Concluiram pedindo a condenação da Ré a reconhecer o seu invocado direito de (com)propriedade e a restituir-lhes as faladas lojas e caves, por caducidade dos arrendamentos respectivos, e a pagar-lhes, a partir de Janeiro de 2004, € 15.000 por mês, pela ocupação das mesmas, ou, subsidiariamente, que se decretasse a resolução desses arrendamentos, ordenando-se o despejo das lojas e caves aludidas.

Contestando, a Ré opôs : - não ser a fusão de sociedades negócio de comunicação obrigatória ao senhorio ; - desconhecer a existência da A., constituída por escritura de 11/7/2003, e ter comunicado a fusão por carta remetida ao A., procurador dos senhorios, aliás já então comproprietário das fracções arrendadas, e como tal administrador das mesmas, sendo suficiente a comunicação feita a um dos administradores para obstar à resolução do contrato de arrendamento ; - não importar a fusão a extinção da sociedade arrendatária, nem a dos contratos de arrendamento, como resulta do facto de a contestante ter continuado a pagar as rendas e de os AA terem continuado a recebê-las, o que significa o reconhecimento pelos senhorios da beneficiária da cedência. Requereu a condenação dos AA como litigantes de má fé.

Houve réplica em que se nega a procuração arguida na contestação, e, por consequência, a comunicação da transmissão do arrendamento.

Saneado e condensado o processo, veio a ser proferida, em 16/9/2005, sentença que julgou a acção improcedente e não provada e, por consequência, absolveu a Ré do pedido.

Por acórdão de 18/5/2006, a Relação julgou improcedente o recurso de apelação que os vencidos interpuseram dessa sentença, que confirmou.

É dessa decisão que vem, agora, pedida revista.

Em remate da alegação respectiva, os recorrentes deduzem as conclusões que seguem :

1ª - A incorporação retratada nos autos tinha de ser previamente comunicada a ambos os recorrentes - ou aos seus antecessores, enquanto a recorrida não conhecia as transmissões dos direitos sobre o prédio.

2ª - Isto porque a incorporação foi efectuada apenas para obter a transferência dos arrendamentos dos autos para a incorporante, o que implicava a anuência dos recorrentes, ou o trespasse das instalações, o que conferiria aos recorrentes o direito de preferência.
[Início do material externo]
-- ==== Sys2Proof/Machine/LaneFloat.lean ====
section
/-! DEFINITION. Lane float members: majors 14 and 15 (R321 to R324, R327, R328) and their 16-bit forms (R100). -/

namespace Sys2Proof.Machine

/-- A value of three elements, as numbers. -/
abbrev FloatOp := FpMode → Fp → Fp → Fp → Fp

def opAdd : FloatOp := fun md x y _ => sumExact md.round [x, y]
def opSub : FloatOp := fun md x y _ => sumExact md.round [x, y.neg]
def opMul : FloatOp := fun _ x y _ => x.mul y
def opFma : FloatOp := fun md x y z => sumExact md.round [x.mul y, z]
def opFnma : FloatOp := fun md x y z => sumExact md.round [z, (x.mul y).neg]
def opMin : FloatOp := fun _ x y _ => x.min y
def opMax : FloatOp := fun _ x y _ => x.max y
def opAbs : FloatOp := fun _ _ y _ => y.abs
def opNeg : FloatOp := fun _ _ y _ => y.neg

/-- A lane word whose elements are an operation's, each read after DAZ and rounded once (R322). -/
def floatWord (f : Fmt) (md : FpMode) (op : FloatOp) (draw : Nat → Nat) (x y z : Word) : Word :=
  BitVec.ofNat 32 (((List.range (32 / f.width)).map fun i =>
    let e := fun (v : Word) => f.read md (bits v.toNat (f.width * i) f.width)
    f.write md (op md (e x) (e y) (e z)) (draw i) * 2 ^ (f.width * i)).sum)

/-- A member of major 14 or 15; `draws` says whether it draws under stochastic rounding (R73). -/
def floatLane (i : Instr) (f : Fmt) (p : BitVec 4) (b a d : RegField) (s : State) (draws : Bool) (op : FloatOp) :
    Host.Outcome State Fault Refusal :=
  run i s fun w t =>
    writeDrawing w t d.toNat (if draws then 32 / f.width else 0) fun l =>
      floatWord f (fpMode w.fpctl) op (w.draw l) (laneAt (w.lane a.toNat) l) (w.pat t.cur.strand p b.toNat l)
        (laneAt (w.lane d.toNat) l)

def execFadd (p : BitVec 4) (b a d : RegField) (s : State) :=
  floatLane (.fadd p b a d) fp32 p b a d s true opAdd
def execFsub (p : BitVec 4) (b a d : RegField) (s : State) :=
  floatLane (.fsub p b a d) fp32 p b a d s true opSub
def execFmul (p : BitVec 4) (b a d : RegField) (s : State) :=
  floatLane (.fmul p b a d) fp32 p b a d s true opMul
def execFma (p : BitVec 4) (b a d : RegField) (s : State) :=
  floatLane (.fma p b a d) fp32 p b a d s true opFma
def execFnma (p : BitVec 4) (b a d : RegField) (s : State) :=
  floatLane (.fnma p b a d) fp32 p b a d s true opFnma
def execFmin (p : BitVec 4) (b a d : RegField) (s : State) :=
  floatLane (.fmin p b a d) fp32 p b a d s false opMin
def execFmax (p : BitVec 4) (b a d : RegField) (s : State) :=
  floatLane (.fmax p b a d) fp32 p b a d s false opMax
def execFabs (p : BitVec 4) (b d : RegField) (s : State) :=
  floatLane (.fabs p b d) fp32 p b 0 d s true opAbs
def execFneg (p : BitVec 4) (b d : RegField) (s : State) :=
  floatLane (.fneg p b d) fp32 p b 0 d s true opNeg

/-- |a| with the sign of b: a NaN operand gives the canonical NaN (R70), and the sign bit of b is read as it stands. -/
def signWord (md : FpMode) (draw : Nat → Nat) (x y : Word) : Word :=
  let a := fp32.read md x.toNat
  let v := if a = .nan || fp32.read md y.toNat = .nan then Fp.nan else if y.getLsbD 31 then a.abs.neg else a.abs
  BitVec.ofNat 32 (fp32.write md v (draw 0))

def execFsign (p : BitVec 4) (b a d : RegField) (s : State) :=
  run (.fsign p b a d) s fun w t => writeDrawing w t d.toNat 1 fun l =>
    signWord (fpMode w.fpctl) (w.draw l) (laneAt (w.lane a.toNat) l) (w.pat t.cur.strand p b.toNat l)

/-- a × 2^n, where n is b read as a signed integer (R321). -/
def scaleWord (md : FpMode) (draw : Nat → Nat) (x y : Word) : Word :=
  let v := match fp32.read md x.toNat with
    | .fin neg m e => Fp.fin neg m (e + y.toInt)
    | other => other
  BitVec.ofNat 32 (fp32.write md v (draw 0))

def execFscale (p : BitVec 4) (b a d : RegField) (s : State) :=
  run (.fscale p b a d) s fun w t => writeDrawing w t d.toNat 1 fun l =>
    scaleWord (fpMode w.fpctl) (w.draw l) (laneAt (w.lane a.toNat) l) (w.pat t.cur.strand p b.toNat l)

/-- FRND of one word (R328): values of at least 2^23, zeros and infinities unchanged; the sign is kept. -/
def roundWord (md : FpMode) (r : Rounding) (u : Nat) (y : Word) : Word :=
  match fp32.read md y.toNat with
  | .nan => BitVec.ofNat 32 fp32.nan
  | .inf neg => BitVec.ofNat 32 (fp32.infinity neg)
  | .fin neg m e =>
    if 0 ≤ e then y
    else BitVec.ofNat 32 (fp32.round md neg ⟨(roundInt r neg m e u).natAbs, 0, false⟩ 0)

/-- The mode that FRND's field names; 5 is the captured mode (R328). -/
def frndMode (md : FpMode) (m : BitVec 3) : Rounding := if m = 5 then md.round else Rounding.ofCode m.toNat

def execFrnd (p : BitVec 4) (b : RegField) (m : BitVec 3) (d : RegField) (s : State) :=
  run (.frnd p b m d) s fun w t =>
    let md := fpMode w.fpctl
    let r := frndMode md m
    let act := w.act t.cur.strand
    .ok (t.onMe fun x =>
      let y := x.setLanes d.toNat act fun l =>
        roundWord ⟨.rne, md.ftz, md.daz⟩ r (w.draw l 0) (w.pat t.cur.strand p b.toNat l)
      if r = .stochastic then y.advanceBy act 1 else y)

/-- The class bit of a word (R323), from its raw bits. -/
def classWord (y : Word) : Word :=
  let neg := y.getLsbD 31
  let k : Nat := match fp32.decode y.toNat with
    | .nan => if y.getLsbD 22 then 9 else 8
    | .inf _ => if neg then 0 else 7
    | .fin _ m _ =>
      if m = 0 then (if neg then 3 else 4)
      else if fp32.subnormal y.toNat then (if neg then 2 else 5)
      else (if neg then 1 else 6)
  BitVec.ofNat 32 (2 ^ k)

def execFclass (p : BitVec 4) (b d : RegField) (s : State) :=
  lane2 (.fclass p b d) p b d s fun y _ => classWord y

/-- FCMP on element i of two words (R324), read after DAZ. -/
def compareElem (f : Fmt) (md : FpMode) (c i : Nat) (x y : Word) : Bool :=
  let e := fun (v : Word) => f.read md (bits v.toNat (f.width * i) f.width)
  floatCond c (e x) (e y)

def execFcmp (p : BitVec 4) (b a : RegField) (c k : BitVec 3) (s : State) :=
  run (.fcmp p b a c k) s fun w t => writePred w t k.toNat fun l =>
    compareElem fp32 (fpMode w.fpctl) c.toNat 0 (laneAt (w.lane a.toNat) l) (w.pat t.cur.strand p b.toNat l)

/-- The packed FCMP writes element 0 to p[k] and element 1 to p[k + 1] (R324). -/
def packedCompare (f : Fmt) (p : BitVec 4) (b a : RegField) (c k : BitVec 3) : Body := fun w t =>
  let cmp := fun (i l : Nat) =>
    compareElem f (fpMode w.fpctl) c.toNat i (laneAt (w.lane a.toNat) l) (w.pat t.cur.strand p b.toNat l)
  let act := w.act t.cur.strand
  .ok (t.onMe fun x => (x.setPred k.toNat act (maskOf (cmp 0))).setPred (k.toNat + 1) act (maskOf (cmp 1)))

/-- FDOT2 of one word: the FP32 addend and both products, rounded once (R327). -/
def dot2Word (f : Fmt) (md : FpMode) (u : Nat) (x y z : Word) : Word :=
  let e := fun (v : Word) (i : Nat) => f.read md (bits v.toNat (16 * i) 16)
  BitVec.ofNat 32 (fp32.write md
    (sumExact md.round [fp32.read md z.toNat, (e x 0).mul (e y 0), (e x 1).mul (e y 1)]) u)

/-- FDOT2 draws once per lane (R73). -/
def dot2Body (f : Fmt) (p : BitVec 4) (b a d : RegField) : Body := fun w t =>
  writeDrawing w t d.toNat 1 fun l =>
    dot2Word f (fpMode w.fpctl) (w.draw l 0) (laneAt (w.lane a.toNat) l) (w.pat t.cur.strand p b.toNat l)
      (laneAt (w.lane d.toNat) l)

def execFaddF16 (p : BitVec 4) (b a d : RegField) (s : State) :=
  floatLane (.faddF16 p b a d) fp16 p b a d s true opAdd
def execFsubF16 (p : BitVec 4) (b a d : RegField) (s : State) :=
  floatLane (.fsubF16 p b a d) fp16 p b a d s true opSub
def execFmulF16 (p : BitVec 4) (b a d : RegField) (s : State) :=
  floatLane (.fmulF16 p b a d) fp16 p b a d s true opMul
def execFmaF16 (p : BitVec 4) (b a d : RegField) (s : State) :=
  floatLane (.fmaF16 p b a d) fp16 p b a d s true opFma
def execFminF16 (p : BitVec 4) (b a d : RegField) (s : State) :=
  floatLane (.fminF16 p b a d) fp16 p b a d s false opMin
def execFmaxF16 (p : BitVec 4) (b a d : RegField) (s : State) :=
  floatLane (.fmaxF16 p b a d) fp16 p b a d s false opMax
def execFcmpF16 (p : BitVec 4) (b a : RegField) (c k : BitVec 3) (s : State) :=
  run (.fcmpF16 p b a c k) s (packedCompare fp16 p b a c k)
def execFdot2F16 (p : BitVec 4) (b a d : RegField) (s : State) :=
  run (.fdot2F16 p b a d) s (dot2Body fp16 p b a d)

def execFaddBf16 (p : BitVec 4) (b a d : RegField) (s : State) :=
  floatLane (.faddBf16 p b a d) bf16 p b a d s true opAdd
def execFsubBf16 (p : BitVec 4) (b a d : RegField) (s : State) :=
  floatLane (.fsubBf16 p b a d) bf16 p b a d s true opSub
def execFmulBf16 (p : BitVec 4) (b a d : RegField) (s : State) :=
  floatLane (.fmulBf16 p b a d) bf16 p b a d s true opMul
def execFmaBf16 (p : BitVec 4) (b a d : RegField) (s : State) :=
  floatLane (.fmaBf16 p b a d) bf16 p b a d s true opFma
def execFminBf16 (p : BitVec 4) (b a d : RegField) (s : State) :=
  floatLane (.fminBf16 p b a d) bf16 p b a d s false opMin
def execFmaxBf16 (p : BitVec 4) (b a d : RegField) (s : State) :=
  floatLane (.fmaxBf16 p b a d) bf16 p b a d s false opMax
def execFcmpBf16 (p : BitVec 4) (b a : RegField) (c k : BitVec 3) (s : State) :=
  run (.fcmpBf16 p b a c k) s (packedCompare bf16 p b a c k)
def execFdot2Bf16 (p : BitVec 4) (b a d : RegField) (s : State) :=
  run (.fdot2Bf16 p b a d) s (dot2Body bf16 p b a d)

def execFaddN (b : BitVec 5) (d : RegField) (s : State) :=
  floatLane (.fadd 0 (b.setWidth 6) d d) fp32 0 (b.setWidth 6) d d s true opAdd
def execFsubN (b : BitVec 5) (d : RegField) (s : State) :=
  floatLane (.fsub 0 (b.setWidth 6) d d) fp32 0 (b.setWidth 6) d d s true opSub
def execFmulN (b : BitVec 5) (d : RegField) (s : State) :=
  floatLane (.fmul 0 (b.setWidth 6) d d) fp32 0 (b.setWidth 6) d d s true opMul
def execFmaxN (b : BitVec 5) (d : RegField) (s : State) :=
  floatLane (.fmax 0 (b.setWidth 6) d d) fp32 0 (b.setWidth 6) d d s false opMax

end Sys2Proof.Machine
end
3ª - A conduta da recorrida, ao recorrer - artificialmente - à figura da fusão/ incorporação para evitar que os senhorios exercessem os seus direitos, como normalmente fariam, constitui abuso de direito, tornando a fusão inoponível aos mesmos, questão esta de conhecimento oficioso - art.334º C.Civ.

4ª - De resto, sendo os senhorios credores da arrendatária, a fusão/incorporação teria de ser-lhes previamente comunicada, para que aqueles pudessem deduzir oposição - art.107º, nºs 2º e 3º, CSC.
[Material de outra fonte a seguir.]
-- ==== Sys2Proof/Machine/Bundles.lean ====
section
/-! DEFINITION. The bundle members: major 27 (R193, R194, R283, R284, R291, R292, R295 to R300, R302, R303, R307 to R310),
and what the events do at the coordinator and the member homes (R189). -/

namespace Sys2Proof.Machine

/-- A fault of an instruction that names an object without a place. -/
def objectStop (t : State) (w : Weave) (c : Cause) (access object generation : Nat) : Except Stop State :=
  .error (.fault { t.info w c access with object := BitVec.ofNat 32 object, generation := BitVec.ofNat 32 generation })

/-- Steps 1 to 5 of R110 on the header of a manifest, which must be a bundle object (R193). -/
def State.manifestFault (s : State) (w : Weave) (object : Nat) (write : Bool) : Option Cause :=
  match s.seeDesc w.id.core w.partition object with
  | none => some .objBound
  | some d =>
    if d.kind ≠ 3 then some .objBound
    else if d.withdrawn then some .extentGone
    else if d.size < 64 then some .objBound
    else if !d.readable || (write && !d.writable) then some .perm
    else none

/-- A result register's value (R193). -/
def bundleResult (code gen : Nat) : DWord := BitVec.ofNat 64 (2 ^ 32 * code + gen % 2 ^ 32)

/-- The generation field of a result whose generation the spec does not state (log 16). -/
def State.openGen (s : State) : Nat := (Config.freeDWord s.tick 0).toNat

/-- Participation: the record and BREG take a handle and a generation (R292). -/
def Weave.participate (w : Weave) (handle gen : Nat) : Weave :=
  { w with part := some (BitVec.ofNat 32 handle, BitVec.ofNat 32 gen), breg := BitVec.ofNat 32 handle }

/-- The generation that BREG's bundle has open. -/
def State.bregOpen (s : State) (w : Weave) : Nat := ((s.bundle? w.partition w.breg.toNat).map (·.opened)).getD 0

/-! ### BOPEN and BJOIN -/

/-- The lowest index of the directory that no entry holds (R183). -/
def State.freeIndex (s : State) : Nat :=
  ((List.range 4096).find? fun i => !(s.bundles.any fun b => b.index = i)).getD 0

/-- The directory entry of a first open; none where a limit is reached or the header is not zero (R183, R194). -/
def State.firstOpen (s : State) (part handle : Nat) : Option Bundle :=
  let mine := (s.bundles.filter fun b => b.part = part).length
  if 4096 ≤ s.bundles.length || (s.pcb part).bundlesNow ≤ mine || s.objRead part handle 0 64 ≠ 0 then none
  else some { part, handle, index := s.freeIndex, coordinator := s.chipId.toNat, state := .committed, opened := 0
              committed := 0, participants := 0, joined := 0, closed := 0, chips := 0, pin := none, pinOwner := 0, members := []
              reported := false, aborted := [], owners := [] }

/-- A bundle opened at its next generation by a weave of a function (R298). -/
def Bundle.opening (b : Bundle) (n fn : Nat) : Bundle :=
  { b with state := .opened, opened := b.opened + 1, participants := n, joined := 1, closed := 0, chips := 1, reported := false
           owners := [fn] }

/-- What BOPEN does at the coordinator, and its result (R298, R194). -/
def State.answerOpen (s : State) (w : Weave) (h n : Nat) : State × DWord :=
  let u := s.objSync w.partition h 0 64
  match (u.bundle? w.partition h).or (u.firstOpen w.partition h) with
  | none => (u, bundleResult 2 u.openGen)
  | some x =>
    if x.state ≠ .committed && x.state ≠ .aborted then (u, bundleResult 1 u.openGen)
    else if x.opened = 0xFFFFFFFE then (u, bundleResult 2 u.openGen)
    else
      let y := x.opening n w.function
      ((u.putBundle y).onWeave w.id fun v => v.participate h y.opened, bundleResult 0 y.opened)

/-- What BJOIN does at the coordinator, and its result (R296, R194). -/
def State.answerJoin (s : State) (w : Weave) (h : Nat) : State × DWord :=
  match s.bundle? w.partition h with
  | none => (s, bundleResult 1 s.openGen)
  | some x =>
    let joined := fun (t : State) => (t.onWeave w.id fun v => v.participate h x.opened, bundleResult 0 x.opened)
    if x.state ≠ .opened then (s, bundleResult 1 s.openGen)
    else if w.part = some (BitVec.ofNat 32 h, BitVec.ofNat 32 x.opened) then joined s
    else if x.joined = x.participants then (s, bundleResult 3 s.openGen)
    else joined (s.putBundle { x with joined := x.joined + 1, owners := w.function :: x.owners })

/-- A body that asks a bundle's coordinator: its result, BREG, the participation and the pin change in one when the answer comes
(R244). -/
def flyCoord (w : Weave) (s : State) (d : RegField) (op : CoordOp) : Except Stop State :=
  .ok (s.fly (s.info w .illegal accOther) (.coord d.toNat op) [] 0 true)

def execBopen (b a d : RegField) (s : State) :=
  run (.bopen b a d) s fun w t =>
    let n := (reg w t b).toNat
    let h := handleOf w t.cur.strand a
    if n = 0 || 65535 < n then failing t w .illegal accLayout
    else
      match t.manifestFault w h true with
      | some c => objectStop t w c accLayout h 0
      | none =>
        if w.breg ≠ 0 then objectStop t w .bundleOutside accLayout h (t.bregOpen w) else flyCoord w t d (.bopen h n)

def execBjoin (a d : RegField) (s : State) :=
  run (.bjoin a d) s fun w t =>
    let h := handleOf w t.cur.strand a
    match t.manifestFault w h true with
    | some c => objectStop t w c accLayout h 0
    | none =>
      if w.breg ≠ 0 then objectStop t w .bundleOutside accLayout h (t.bregOpen w) else flyCoord w t d (.bjoin h)

/-! ### BCLOSE and BABORT -/

/-- The participation record and BREG cleared (R292); what the weave joins later is another participation (R188). -/
def Weave.leave (w : Weave) : Weave := { w with part := none, breg := 0, session := w.session + 1 }

/-- A close counted at the coordinator (R189, R292). -/
def Bundle.close (b : Bundle) : Bundle :=
  if b.closed + 1 = b.participants then { b with closed := b.closed + 1, state := .committing }
  else { b with closed := b.closed + 1 }

/-- What BCLOSE does at the coordinator, and its result (R292, R194): its release is performed before the close is counted (R189). -/
def State.answerClose (s : State) (w : Weave) : State × DWord :=
  let left := fun (t : State) => t.onWeave w.id Weave.leave
  match w.part with
  | none => (left s, bundleResult 1 0)
  | some (h, g) =>
    match s.bundle? w.partition h.toNat with
    | none => (left s, bundleResult 2 g.toNat)
    | some x =>
      if g.toNat ∈ x.aborted then (left s, bundleResult 2 g.toNat)
      else (left ((s.release w.id.core .sp).putBundle x.close), bundleResult 0 g.toNat)

def execBclose (d : RegField) (s : State) :=
  run (.bclose d) s fun w t =>
    match w.part with
    | none => flyCoord w t d .bclose
    | some (h, _) =>
      match t.manifestFault w h.toNat true with
      | some c => objectStop t w c accLayout h.toNat 0
      | none => flyCoord w t d .bclose

def execBabort (a : RegField) (s : State) :=
  run (.babort a) s fun w t =>
    let h := handleOf w t.cur.strand a
    match t.manifestFault w h true with
    | some c => objectStop t w c accLayout h 0
    | none =>
      match t.bundle? w.partition h with
      | none => .ok t
      | some x => .ok (t.abortBundle x)

/-! ### Views -/

/-- The member lines of a bundle settled for a request at a generation (R189). -/
def State.settleBundle (s : State) (b : Bundle) (g : Nat) : State := (s.membersOf b).foldl (fun t m => t.settleFor m g) s

/-- Whether every member holds a version at or below a generation (R194). -/
def State.allAt (s : State) (b : Bundle) (g : Nat) : Bool := (s.membersOf b).all fun m => (m.versionAt g).isSome

/-- The committed generation of a manifest; one never opened reads 0 (R308). -/
def State.committedOf (s : State) (part handle : Nat) : Nat := ((s.bundle? part handle).map (·.committed)).getD 0

def execBview (a d : RegField) (s : State) :=
  run (.bview a d) s fun w t =>
    let h := handleOf w t.cur.strand a
    match t.manifestFault w h false with
    | some c => objectStop t w c accLayout h 0
    | none =>
      match w.views.toList.find? fun v => v.valid && v.handle.toNat = h with
      | some v => flyScal w t d (bundleResult 1 v.generation.toNat)
      | none =>
        match w.views.toList.findIdx? fun v => !v.valid with
        | none => flyScal w t d (bundleResult 2 0)
        | some k =>
          let req := (reg w t d).toNat % 2 ^ 32
          let committed := t.committedOf w.partition h
          let g := if req = 0xFFFFFFFF then committed else req
          let u := match t.bundle? w.partition h with
            | some b => t.settleBundle b g
            | none => t
          let held := match u.bundle? w.partition h with
            | some b => u.allAt b g
            | none => true
          if committed < g || !held then flyScal w t d (bundleResult 3 0)
          else
            let entry : ViewEntry := ⟨BitVec.ofNat 32 h, BitVec.ofNat 32 g, true, false, false⟩
            if u.fenceHeld w.partition w.id.core .sp then .error .stall
            else flyScal w ((u.onMe fun x => { x with views := x.views.setIfInBounds k entry }).acquire w.id.core .sp) d
              (bundleResult 0 g)

/-- A view entry freed where it names a handle (R303). -/
def ViewEntry.freed (v : ViewEntry) (h : Nat) : ViewEntry :=
  if v.valid && v.handle.toNat = h then { v with valid := false, expired := false, dead := false } else v

/-- The entries of a weave that name a handle freed, and the spilled versions that nothing rests on (R303, R194). -/
def State.releaseView (s : State) (id : WeaveId) (part h : Nat) : State :=
  let t := s.onViews id fun v => v.map fun e => e.freed h
  match t.bundle? part h with
  | some b => t.dropSpilled b
  | none => t

def execBrel (a : RegField) (s : State) :=
  run (.brel a) s fun w t =>
    let h := handleOf w t.cur.strand a
    match t.manifestFault w h false with
    | some c => objectStop t w c accLayout h 0
    | none => .ok (t.releaseView w.id w.partition h)

/-- The value of BSTAT (R308). -/
def Bundle.status (b : Bundle) : DWord :=
  BitVec.ofNat 64 (b.committed % 2 ^ 32 + 2 ^ 32 * b.state.code + 2 ^ 34 * ofBool b.pin.isSome)

def execBstat (a d : RegField) (s : State) :=
  run (.bstat a d) s fun w t =>
    let h := handleOf w t.cur.strand a
    match t.manifestFault w h false with
    | some c => objectStop t w c accLayout h 0
    | none => whenArrived w t (flyScal w t d (((t.bundle? w.partition h).map Bundle.status).getD 0))

/-! ### BPIN -/

/-- The spills that pinning generation g needs (R185): none where no space can be obtained. -/
def State.spillFor (s : State) (b : Bundle) (g : Nat) : Option State :=
  (s.membersOf b).foldl (fun (x : Option State) m => x.bind fun t =>
    let n := (t.member? m.part m.object m.line).getD m
    if n.openV.isSome && n.retainedPinned (some g) then t.spill n else some t) (some s)

/-- A pin of generation g at the coordinator, made for a function: the code, and the state after it (R300). -/
def State.pinBundle (s : State) (part h g fn : Nat) : Nat × State :=
  match s.bundle? part h with
  | none => (1, s)
  | some b =>
    if b.pin = some g then (0, s)
    else if g = 0 then (1, s)
    else
      let t := s.settleBundle b g
      if b.committed < g || !t.allAt b g then (1, s)
      else if b.pin.isSome then (2, s)
      else
        match t.spillFor b g with
        | none => (3, s)
        | some u => (0, u.putBundle { b with pin := some g, pinOwner := fn })

/-- An unpin: the generation that was pinned, and the state after it (R300, R194). -/
def State.unpinBundle (s : State) (part h : Nat) : Nat × State :=
  match s.bundle? part h with
  | none => (0, s)
  | some b =>
    let b' := { b with pin := none }
    (b.pin.getD 0, ((s.putBundle b').dropSpilled b').putBundle b')

/-- What BPIN does at the coordinator, and its result (R300, R194). -/
def State.answerPin (s : State) (w : Weave) (h : Nat) (v : DWord) : State × DWord :=
  let g := v.toNat % 2 ^ 32
  if v.getLsbD 32 then
    let r := s.pinBundle w.partition h g w.function
    (r.2, bundleResult r.1 g)
  else
    let r := s.unpinBundle w.partition h
    (r.2, bundleResult 0 r.1)

/-- Whether the release of a BCLOSE waits for a slot of the weave's partition (R153). -/
def State.coordHeld (s : State) (id : WeaveId) (op : CoordOp) : Bool :=
  op = .bclose && (s.weave? id).any fun w => s.fenceHeld w.partition id.core .sp

/-- The coordinator's answer: the change that it makes, and the result written, in one (R244). -/
def State.answer (s : State) (id : WeaveId) (st : Strand) (d : Nat) (op : CoordOp) : State :=
  match s.weave? id with
  | none => s
  | some w =>
    let r := match op with
      | .bopen h n => s.answerOpen w h n
      | .bjoin h => s.answerJoin w h
      | .bclose => s.answerClose w
      | .bpin h v => s.answerPin w h v
    r.1.onWeave id fun x => x.setPhysical st d r.2

def execBpin (a d : RegField) (s : State) :=
  run (.bpin a d) s fun w t =>
    let h := handleOf w t.cur.strand a
    if (reg w t d).toNat / 2 ^ 33 ≠ 0 then failing t w .illegal accLayout
    else
      match t.manifestFault w h true with
      | some c => objectStop t w c accLayout h 0
      | none => flyCoord w t d (.bpin h (reg w t d))

/-! ### What the events do (R189) -/

/-- Whether every open version of a bundle's open generation is free of uncorrectable errors (R189). -/
def State.openSound (s : State) (b : Bundle) : Bool :=
  (s.membersOf b).all fun m => m.openV.all fun v => v.generation ≠ b.opened || v.bad = 0

/-- A member home's report, and with the last one the commit point: the open generation becomes the committed one; an uncorrectable
error in an open version aborts the bundle instead (R189, R190). -/
def State.commit (s : State) (b : Bundle) : State :=
  if b.state ≠ .committing then s
  else if s.openSound b then s.putBundle { b with state := .committed, committed := b.opened, reported := true }
  else s.abortBundle b

end Sys2Proof.Machine
end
5ª - Também o trespasse subjacente à fusão teria de ser-lhes previamente comunicado, nos termos do art.116º, nº1º, RAU, para eventual exercício do direito de preferência.

6ª - Essa comunicação teria de ser feita a ambos os comproprietários senhorios, conforme arts. 1403º, nº2º, e 1405º, nº1º, C.Civ.

7ª - Depois, não tendo sido dado conhecimento posterior da fusão a um dos senhorios e tendo-se extinto a primitiva arrendatária, sempre os arrendamentos dos autos teriam caducado - art.1051º, al.d), C.Civ.

8ª - A prestação feita a terceiros não extingue a obrigação - art.770º C.Civ.

9ª - O uso dos locados pela recorrida sem comunicação prévia ou posterior da transmissão a ambos os senhorios é ilícito e inoponível ao senhorio não notificado, dando lugar à resolução do contrato - art.64º, nº1º, al.f), RAU.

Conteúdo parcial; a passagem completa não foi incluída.